What’s your vision for what the Dance Center will evolve into?

Again I think it’s honoring that legacy. It’s about how we are really partnering with artists, not simply—and I mean that without any negative connotation—presenting a work or having a limited engagement. How can we really partner with artists so those resonant effects are felt for days and weeks and years to come? How are we offering embodied experiences to those supporters, those patrons, those audience members in tandem with opening our doors to come and see dance and experience dance in that way? It’s about finding those visceral connections to dance and doing so in a really audacious way. 
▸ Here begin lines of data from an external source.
/-- Major 0x20. -/
noncomputable def decodeMajor20 (w : Nat) : Option Instr :=
  if fieldOf w 0 5 = 0 then some (.fminH (bitsOf w 19 7) (bitsOf w 12 7) (bitsOf w 5 7))
  else if fieldOf w 0 5 = 1 then some (.fmaxH (bitsOf w 19 7) (bitsOf w 12 7) (bitsOf w 5 7))
  else if fieldOf w 0 5 = 2 then some (.fminnumH (bitsOf w 19 7) (bitsOf w 12 7) (bitsOf w 5 7))
  else if fieldOf w 0 5 = 3 then some (.fmaxnumH (bitsOf w 19 7) (bitsOf w 12 7) (bitsOf w 5 7))
  else if fieldOf w 0 12 = 4 then some (.fabsH (bitsOf w 19 7) (bitsOf w 12 7))
  else if fieldOf w 0 12 = 5 then some (.fnegH (bitsOf w 19 7) (bitsOf w 12 7))
  else if fieldOf w 0 5 = 6 then some (.fcpsgnH (bitsOf w 19 7) (bitsOf w 12 7) (bitsOf w 5 7))
  else if fieldOf w 0 12 = 7 then some (.fclassH (bitsOf w 19 7) (bitsOf w 12 7))
  else if fieldOf w 0 5 = 8 then some (.fceqH (bitsOf w 19 7) (bitsOf w 12 7) (bitsOf w 5 7))
  else if fieldOf w 0 5 = 9 then some (.fcltH (bitsOf w 19 7) (bitsOf w 12 7) (bitsOf w 5 7))
  else if fieldOf w 0 5 = 10 then some (.fcleH (bitsOf w 19 7) (bitsOf w 12 7) (bitsOf w 5 7))
  else if fieldOf w 0 5 = 11 then some (.fcunH (bitsOf w 19 7) (bitsOf w 12 7) (bitsOf w 5 7))
  else if fieldOf w 0 5 = 12 then some (.fscalbH (bitsOf w 19 7) (bitsOf w 12 7) (bitsOf w 5 7))
  else if fieldOf w 0 5 = 16 then some (.fminB (bitsOf w 19 7) (bitsOf w 12 7) (bitsOf w 5 7))
  else if fieldOf w 0 5 = 17 then some (.fmaxB (bitsOf w 19 7) (bitsOf w 12 7) (bitsOf w 5 7))
  else if fieldOf w 0 5 = 18 then some (.fminnumB (bitsOf w 19 7) (bitsOf w 12 7) (bitsOf w 5 7))
  else if fieldOf w 0 5 = 19 then some (.fmaxnumB (bitsOf w 19 7) (bitsOf w 12 7) (bitsOf w 5 7))
  else if fieldOf w 0 12 = 20 then some (.fabsB (bitsOf w 19 7) (bitsOf w 12 7))
  else if fieldOf w 0 12 = 21 then some (.fnegB (bitsOf w 19 7) (bitsOf w 12 7))
  else if fieldOf w 0 5 = 22 then some (.fcpsgnB (bitsOf w 19 7) (bitsOf w 12 7) (bitsOf w 5 7))
  else if fieldOf w 0 12 = 23 then some (.fclassB (bitsOf w 19 7) (bitsOf w 12 7))
  else if fieldOf w 0 5 = 24 then some (.fceqB (bitsOf w 19 7) (bitsOf w 12 7) (bitsOf w 5 7))
  else if fieldOf w 0 5 = 25 then some (.fcltB (bitsOf w 19 7) (bitsOf w 12 7) (bitsOf w 5 7))
  else if fieldOf w 0 5 = 26 then some (.fcleB (bitsOf w 19 7) (bitsOf w 12 7) (bitsOf w 5 7))
  else if fieldOf w 0 5 = 27 then some (.fcunB (bitsOf w 19 7) (bitsOf w 12 7) (bitsOf w 5 7))
  else if fieldOf w 0 5 = 28 then some (.fscalbB (bitsOf w 19 7) (bitsOf w 12 7) (bitsOf w 5 7))
  else none

/-- Major 0x21. -/
noncomputable def decodeMajor21 (w : Nat) : Option Instr :=
  if fieldOf w 0 2 = 0 ∧ fieldOf w 5 7 = 0 then some (.fsqrtD (bitsOf w 2 3) (bitsOf w 19 7) (bitsOf w 12 7))
  else if fieldOf w 0 2 = 1 ∧ fieldOf w 5 7 = 0 then some (.frcpD (bitsOf w 2 3) (bitsOf w 19 7) (bitsOf w 12 7))
  else if fieldOf w 0 2 = 2 ∧ fieldOf w 5 7 = 0 then some (.frsqD (bitsOf w 2 3) (bitsOf w 19 7) (bitsOf w 12 7))
  else if fieldOf w 0 2 = 3 ∧ fieldOf w 5 7 = 0 then some (.frintD (bitsOf w 2 3) (bitsOf w 19 7) (bitsOf w 12 7))
  else none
What does that mean for you?

It means connection; it means collaboration. It means giving opportunity; it means taking scope of what’s happening here on the Chicago dance scene and being reflective of the individuality and those unique nuances of our community internally. It’s about really reflecting who we are and how we can show that through the artists we are partnering with.

Can you tell us about your background in dance? 
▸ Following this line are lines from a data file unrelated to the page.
-- ==== Sys2Proof/Machine/Translate.lean ====
section
/-! DEFINITION. Contexts, fault-queue postings, region tokens, and translation: the page-table walk, the slice translation buffer,
the attribute lookaside buffers and the alias directory (18 R392 to R403, 06 R163, 10 R281). -/

namespace Sys2Proof.Machine

open Sys2Proof

/-! ## Contexts -/

/-- A context by its id. -/
def State.ctxOf (s : State) (id : Nat) : Option Ctx := s.ctxs.find? (·.id == id)

def State.modCtx (s : State) (id : Nat) (f : Ctx → Ctx) : State :=
  { s with ctxs := s.ctxs.map fun c => if c.id == id then f c else c }

/-- The watchdog counters of a context, and of every context, return to 0 (10 R276). -/
def State.signal (s : State) (ctx : Nat) : State := s.modCtx ctx fun c => { c with watchdog := s.clock }

def State.signalAll (s : State) : State := { s with ctxs := s.ctxs.map fun c => { c with watchdog := s.clock } }

def State.asidOf (s : State) (id : Nat) : Nat := ((s.ctxOf id).map (·.asid)).getD 0

def State.modCore (s : State) (i : Nat) (f : Core → Core) : State := { s with cores := modAt f s.cores i }

def State.getCore (s : State) (i : Nat) : Core := (s.cores[i]?).getD Core.reset

/-! ## Fault records (R281, R485) -/

/-- The key of a record source: its type and number. -/
def srcKey (ty num : Nat) : Nat := ty * 65536 + num

/-- The next sequence number of a source, counted in each context (R281, DESIGN CHOICE log 62). -/
def Ctx.nextSeq (c : Ctx) (key : Nat) : Nat := assocGet 0 c.seqs key

/-- A record posted by its source: it takes the source's next sequence number and waits to be written (R281, R277). -/
def State.post (s : State) (r : FaultRecord) : State :=
  s.modCtx r.ctx fun c =>
    let key := srcKey r.srcType r.srcNum
    let n := c.nextSeq key
    { c with held := c.held ++ [{ r with seq := n }], seqs := assocSet key (n + 1) c.seqs }

/-- The empty record of a context, at the present clock. -/
def State.record (s : State) (ctx : Nat) (cause : BitVec 8) (kind srcType srcNum : Nat) : FaultRecord :=
  { cause := cause, kind := kind, srcType := srcType, srcNum := srcNum, ctx := ctx, mask := 0, addr := 0, pc := 0, seq := 0,
    handle := 0, team := 0, core := 0, grp := 0, time := BitVec.ofNat 64 s.clock }

/-- The slice number of a line, by the hash of R393 and the placement. -/
def sliceOf (asid va : Nat) (pinned : Bool) (stack : Nat) : Nat :=
  let h := Config.sliceHash asid (va / 64)
  if pinned then stack * 16 + h % 16 else h % 256

/-- A translation held by the slices covers `va`. -/
def TbEntry.covers (e : TbEntry) (asid va : Nat) : Bool := e.asid == asid && decide (e.base ≤ va) && decide (va < e.base + e.size)

/-- The home slice of a line by the translation that a copy or a command keeps for it (R393, R404). -/
def State.keptSlice (s : State) (asid va : Nat) : Option Nat :=
  match s.copies.find? fun c => c.va / 64 == va / 64 && s.asidOf (s.team c.team).ctx == asid with
  | some c => some c.slice
  | none => s.cmds.findSome? fun c => if s.asidOf c.ctx == asid then
      (c.tlb.find? fun e => e.page == va / 65536).map fun e => sliceOf asid va e.pin.isSome (e.pin.getD 0) else none

/-- The home slice of a line: the slice that holds it, or its copies' home; else by the translation that the slices hold for the page, or that
a copy or a command keeps (R393), and an interleaved one where none is held. -/
def State.homeSlice (s : State) (asid va : Nat) : Nat :=
  match s.mem.l2.find? fun w => w.asid == asid && w.va / 64 == va / 64 with
  | some w => w.slice
  | none => match s.cores.findSome? fun c => c.l1.find? fun w => w.asid == asid && w.va / 64 == va / 64 with
    | some w => w.slice
    | none => match s.mem.tb.find? (·.covers asid va) with
      | some e => sliceOf asid va e.pinned e.stack
      | none => (s.keptSlice asid va).getD (sliceOf asid va false 0)

/-- A STORE_ERROR record of the home slice of a line (R166). -/
def State.postStoreError (s : State) (ctx : Nat) (cause : BitVec 8) (va : Nat) : State :=
  s.post { s.record ctx cause 2 3 (s.homeSlice (s.asidOf ctx) va) with addr := BitVec.ofNat 64 va }

/-- A STORE_ERROR record of a slice, for whichever context has the ASID. -/
def State.postSliceError (s : State) (asid : Nat) (cause : BitVec 8) (va slice : Nat) : State :=
  match s.ctxs.find? (·.asid == asid) with
  | some c => s.post { s.record c.id cause 2 3 slice with addr := BitVec.ofNat 64 va }
  | none => s

/-- The same of the home slice. -/
def State.postAsidError (s : State) (asid : Nat) (cause : BitVec 8) (va : Nat) : State :=
  s.postSliceError asid cause va (s.homeSlice asid va)

/-! ## Addresses -/

/-- The end of the scratch aperture (R162). -/
def apTop : Nat := 0xffffff0000000000

def inAperture (va : Nat) : Bool := decide (apBase ≤ va) && decide (va < apTop)

/-- Whether bits [63:57] equal bit 56 (R482). -/
def canonicalVa (va : Nat) : Bool := decide (va < 2 ^ 56) || decide (va ≥ 2 ^ 64 - 2 ^ 56)

/-! ## The page table (R398 to R400) -/

/-- The end of a walk. -/
inductive WalkRes where
  | ok (e : TbEntry)
  | absent
  | fault (cause : BitVec 8)
  deriving DecidableEq, Repr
Again, without negative connotation, I didn’t have a choice: my mother was a dancer. My mom started dancing at a young age, and people took notice of her movement practice. At 15 years old, she started teaching kids in her neighborhood. It grew and grew. She had a school in New Orleans for 55 years. So dance was a predetermined, serendipitous path for me. I grew up surrounded by dancers and movement and creativity and innovation. So that was my start. I decided to continue on that path in high school, college, and grad school with the full support of my family. 
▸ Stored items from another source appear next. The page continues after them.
-- ==== Sys2Proof/Machine/Atomics.lean ====
section
/-! DEFINITION. Majors 0x2E to 0x31 and 0x34: async copies (06 R172, R173), atomics (R174 to R176), reductions (R177) and
transactions (R191 to R194). -/

namespace Sys2Proof.Machine

open Sys2Proof

/-! ## Async copies (R172) -/

/-- Bytes per lane of a size code (R66). -/
def copyBytes (size : BitVec 3) : Nat := 4 * 2 ^ size.toNat

/-- Checks 4 to 7 over every line of a lane's range: each piece with its attribute and address, or the fault of the lowest line that takes one, with
its address: the spec does not say which fault a lane takes whose lines fault at different checks (DESIGN CHOICE log 69). -/
def State.checkPieces (s : State) (i : Iss) (need : Need) : List (Nat × Nat) → State × Except LaneEnd (List (Nat × Nat × BitVec 2 × Nat))
  | [] => (s, .ok [])
  | (va, k) :: r =>
    let t := s.team i.op.team
    let (s1, c) := s.pageCheck (t.coreOf i.op.grp) t.ctx i.op.team va need attrPlain
    match c with
    | .stay => (s1, .error .pend)
    | .park => (s1, .error (.park (BitVec.ofNat 64 va)))
    | .fault cause => (s1, .error (.fault cause 0 (BitVec.ofNat 64 va)))
    | .ok attr pa =>
      let (s2, rest) := s1.checkPieces i need r
      match rest with
      | .ok l => (s2, .ok ((va, k, attr, pa) :: l))
      | .error e => (s2, .error e)

/-- The checks of one lane's copy, in the order of R163; the barrier's last (R483). `off` is the scratch offset. -/
def State.checkCopy (s : State) (i : Iss) (l va off bar n : Nat) (a : Reg) (toScr : Bool) :
    State × Except LaneEnd (List (Nat × Nat × BitVec 2 × Nat) × Nat) :=
  let fault (c : BitVec 8) (x : Nat) : State × Except LaneEnd (List (Nat × Nat × BitVec 2 × Nat) × Nat) :=
    (s, .error (.fault c 0 (BitVec.ofNat 64 x)))
  let align := Nat.min n 16
  if va % align ≠ 0 then fault cMisaligned va
  else if off % align ≠ 0 then fault cMisaligned off
  else if !capOk i l a 0 n (if toScr then permR else permW) then fault cCapability va
  else if inAperture va then fault cScratch (va - apBase)
  else if s.relocating i.op.team then (s, .error .pend)
  else if !(s.team i.op.team).scrIn off n then fault cScratch off
  else if s.scCopy i l then (s, .error .pend)
  else
    let (s1, p) := s.checkPieces i { r := toScr, w := !toScr, x := false, win := !toScr, via := .slice } (piecesOf va n)
    match p with
    | .error e => (s1, .error e)
    | .ok parts =>
      let (s2, b) := s1.checkBarrier i bar
      match b with
      | .error e => (s2, .error e)
      | .ok pa => (s2, .ok (parts, pa))

/-- Whether a physical address lies in a reduction window (R427). -/
def inWindow (pa : Nat) : Bool :=
  match paClass pa with
  | .peer _ off => decide (off ≥ windowOff)
  | _ => false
Can you tell me more about the spring series?

Staycee Pearl dance project and Soy Sos, a Pittsburgh-based dance company, was so inspiring to us. They were so energetic and really connected to the students. They were selfless in the way they articulated this movement experience so rooted in the choreographer’s experience as a Black woman. The immersive nature of the sound score, the generous fluidity of the body, the myriad of different genres and languages that were so wonderfully intertwined, was just exceptional to experience. In less than two weeks we’re welcoming FLOCK. We’re excited to have Alice [Klock] and Florian [Lochner], both formerly dancers and choreographers with Hubbard Street, return to Chicago with the premiere of a new work. We’re really excited to see what they’re incorporating—our experiences, our memories, how that is communicated through the body. We’re rounding out the season with Jumaane Taylor and Supreme Love. [Taylor] is so humble and rooted in what this work is said to express. I’m really excited to have it presented at the Dance Center. 

In the past, the Dance Center offered open master classes when choreographers and companies would come through—is that still happening? 

It’s not still happening, but we’d like to reinstate them with the 50th anniversary season. In the past it was coined [the] Dance Masters series, a series of master classes. This commitment to presenting embodied experiences goes beyond the students at the Dance Center [to] those who are part of our internal community. It’s important not only for us to open our doors for the performances but to have these really intimate experiences with the artists beyond the scope of the proscenium. More to come on that soon.

What are you looking forward to? 

I’m looking forward to connecting with the dance community here in Chicago in a really authentic way. I know I’m still pretty new to being on the dance scene, but meeting and intersecting and making connections through the work presented here is really important to me. I’m looking forward to having a hand in continuing such a rich history of the Dance Center and seeing how this path continues that legacy for many years to come. I’m so honored to participate in what that continuum is. 

Is there anything else you would like to share?

Thanks for the continued support and trust of what the Dance Center is about. We’re looking forward to welcoming and opening our doors to the community.